---- Stored data

-- ==== Sys2Proof/Machine/Forecast.lean ====
section
/-!
DEFINITION. Forecast slots, speculation ids, commit and squash, and the deferred operations (10 R228 to R238).
-/

namespace Sys2Proof.Machine

open Sys2Proof

/-! ## Slots -/

def CoreSt.fsOf (c : CoreSt) (n : Nat) : Fs := sget Fs.empty c.fs n
def State.setFs (s : State) (core n : Nat) (f : Fs) : State := s.modCore core fun c => { c with fs := sput Fs.empty c.fs n f }

/-- The slot is bound by the issuing workgroup. -/
def Here.boundFs (h : Here) (f : Fs) : Bool := f.bound && f.owner == h.t.w

/-- The slot's unresolved speculation was taken by the issuing team. -/
def Here.ownsFs (h : Here) (f : Fs) : Bool := h.boundFs f && f.isOpen && f.team == h.r.slot

def Fs.ty (f : Fs) : Ty := Ty.ofCode f.fmt
def Fs.count (f : Fs) : Nat := f.rows * f.cols
def Fs.bytes (f : Fs) : Nat := f.count * f.ty.bytes

/-- Addresses within the slot area (10 R229): version of V, of V′, NVER, copies V, V′ and P. -/
def Fs.verAt (f : Fs) (k : Nat) : Nat := f.area.toNat + 8 * k
def Fs.nverAt (f : Fs) : Nat := f.area.toNat + 16
def Fs.copyAt (f : Fs) (k : Nat) : Nat := f.area.toNat + 64 + k * f.bytes

/-- The region of an object, when it is bound, not in peer memory, and has the length L (10 R229). -/
def State.tileRegion (s : State) (h : Here) (obj len : Nat) : Option Nat :=
  match (s.core h.r.core).bindOf h.g.vi obj with
  | none => none
  | some b => if b.len = len ∧ !(s.regionSpaces h b.base b.len).contains 3 then some b.base else none

/-- Bytes of the slot area. -/
def State.areaBytes (s : State) (h : Here) (sa n : Nat) : List Byte :=
  (List.range n).map fun i => s.seen h.r (s.areaKey h sa + i)

/-- Write bytes of the slot area, tagged with the team's ids (10 R233). -/
def State.areaWrite (s : State) (h : Here) (sa : Nat) (bs : List Byte) : State :=
  s.storeRuns h.r [(s.areaKey h sa, bs)] (s.team h.r.core h.r.slot).ids

/-! ## Ids -/

/-- The core's teams with a path that still waits for an id as held. -/
def State.idHeld (s : State) (core x : Nat) : Bool :=
  (s.slotsOf core).any fun k =>
    let t := s.team core k
    t.ids.contains x || t.paths.any fun q => match q.2.wait with
      | .held l => l.contains x
      | _ => false

/-- A resolved id that no team holds, and no slot keeps, is free again (10 R231, R237). -/
def State.gcIds (s : State) (core : Nat) : State :=
  s.modCore core fun c =>
    { c with ids := c.ids.filter fun q => q.2 == .unresolved || s.idHeld core q.1 ||
        c.fs.any fun f => f.2.isOpen && f.2.id == q.1 }

/-- Remove an id from the tags of every line (10 R232, R235), and from what engine operations have still to tag. -/
def CoreSt.untag (c : CoreSt) (x : Nat) : CoreSt :=
  { c with
    tags := c.tags.filterMap fun q =>
      let l := q.2.filter (· != x)
      if l = [] then none else some (q.1, l),
    ops := c.ops.map fun o => { o with tagged := o.tagged.filter (· != x) } }

/-- Deferred operations of a team. -/
def CoreSt.penOf (c : CoreSt) (slot : Nat) : List DefEntry := c.pen.filter fun e => e.slot == slot

/-- Those that a commit performs: every id under which they were recorded has committed (10 R235 step 3). -/
def CoreSt.penDue (c : CoreSt) (slot : Nat) : List DefEntry := (c.penOf slot).filter fun e => e.ids == []

/-- A team that holds no id performs what it has deferred (10 R235 step 3, R236). -/
def State.startFlush (s : State) (core slot : Nat) : State :=
  let t := s.team core slot
  if t.ids = [] ∧ (s.core core).penDue slot ≠ [] then s.setTeam core slot { t with flushing := true } else s

/-- Squash an id (10 R235 step 4): entries that carry it are discarded, its tags removed, it leaves every team; other teams that
held it are marked squashed.  What the taking team deferred under no id is performed. -/
def State.squashId (s : State) (core x : Nat) : State :=
  let c0 := s.core core
  let mine := fun (f : Fs) => f.isOpen && !f.gone && f.id == x
  let taker := (c0.fs.find? fun f => mine f.2).map fun f => f.2.team
  let c1 := ({ c0 with
    ids := sput .free c0.ids x .squashed,
    pen := c0.pen.filter fun e => !e.ids.contains x,
    fs := c0.fs.map fun f => (f.1, if mine f.2 then { f.2 with gone := true } else f.2) } : CoreSt).untag x
  let s1 := (s.slotsOf core).foldl (fun s k =>
    s.modTeam core k fun t =>
      if t.ids.contains x then
        { t with ownIds := t.ownIds.filter (· != x), inhIds := t.inhIds.filter (· != x),
                 squashed := t.squashed || taker != some k }
      else t) (s.setCore core c1)
  match taker with
  | some k => if (s1.team core k).squashed then s1 else s1.startFlush core k
  | none => s1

--------

What to do
Where does the word "unresolved" occur in the data? Copy every line that has it.

Response to the exercise
/-- The slot's unresolved speculation was taken by the issuing team. -/
    { c with ids := c.ids.filter fun q => q.2 == .unresolved || s.idHeld core q.1 ||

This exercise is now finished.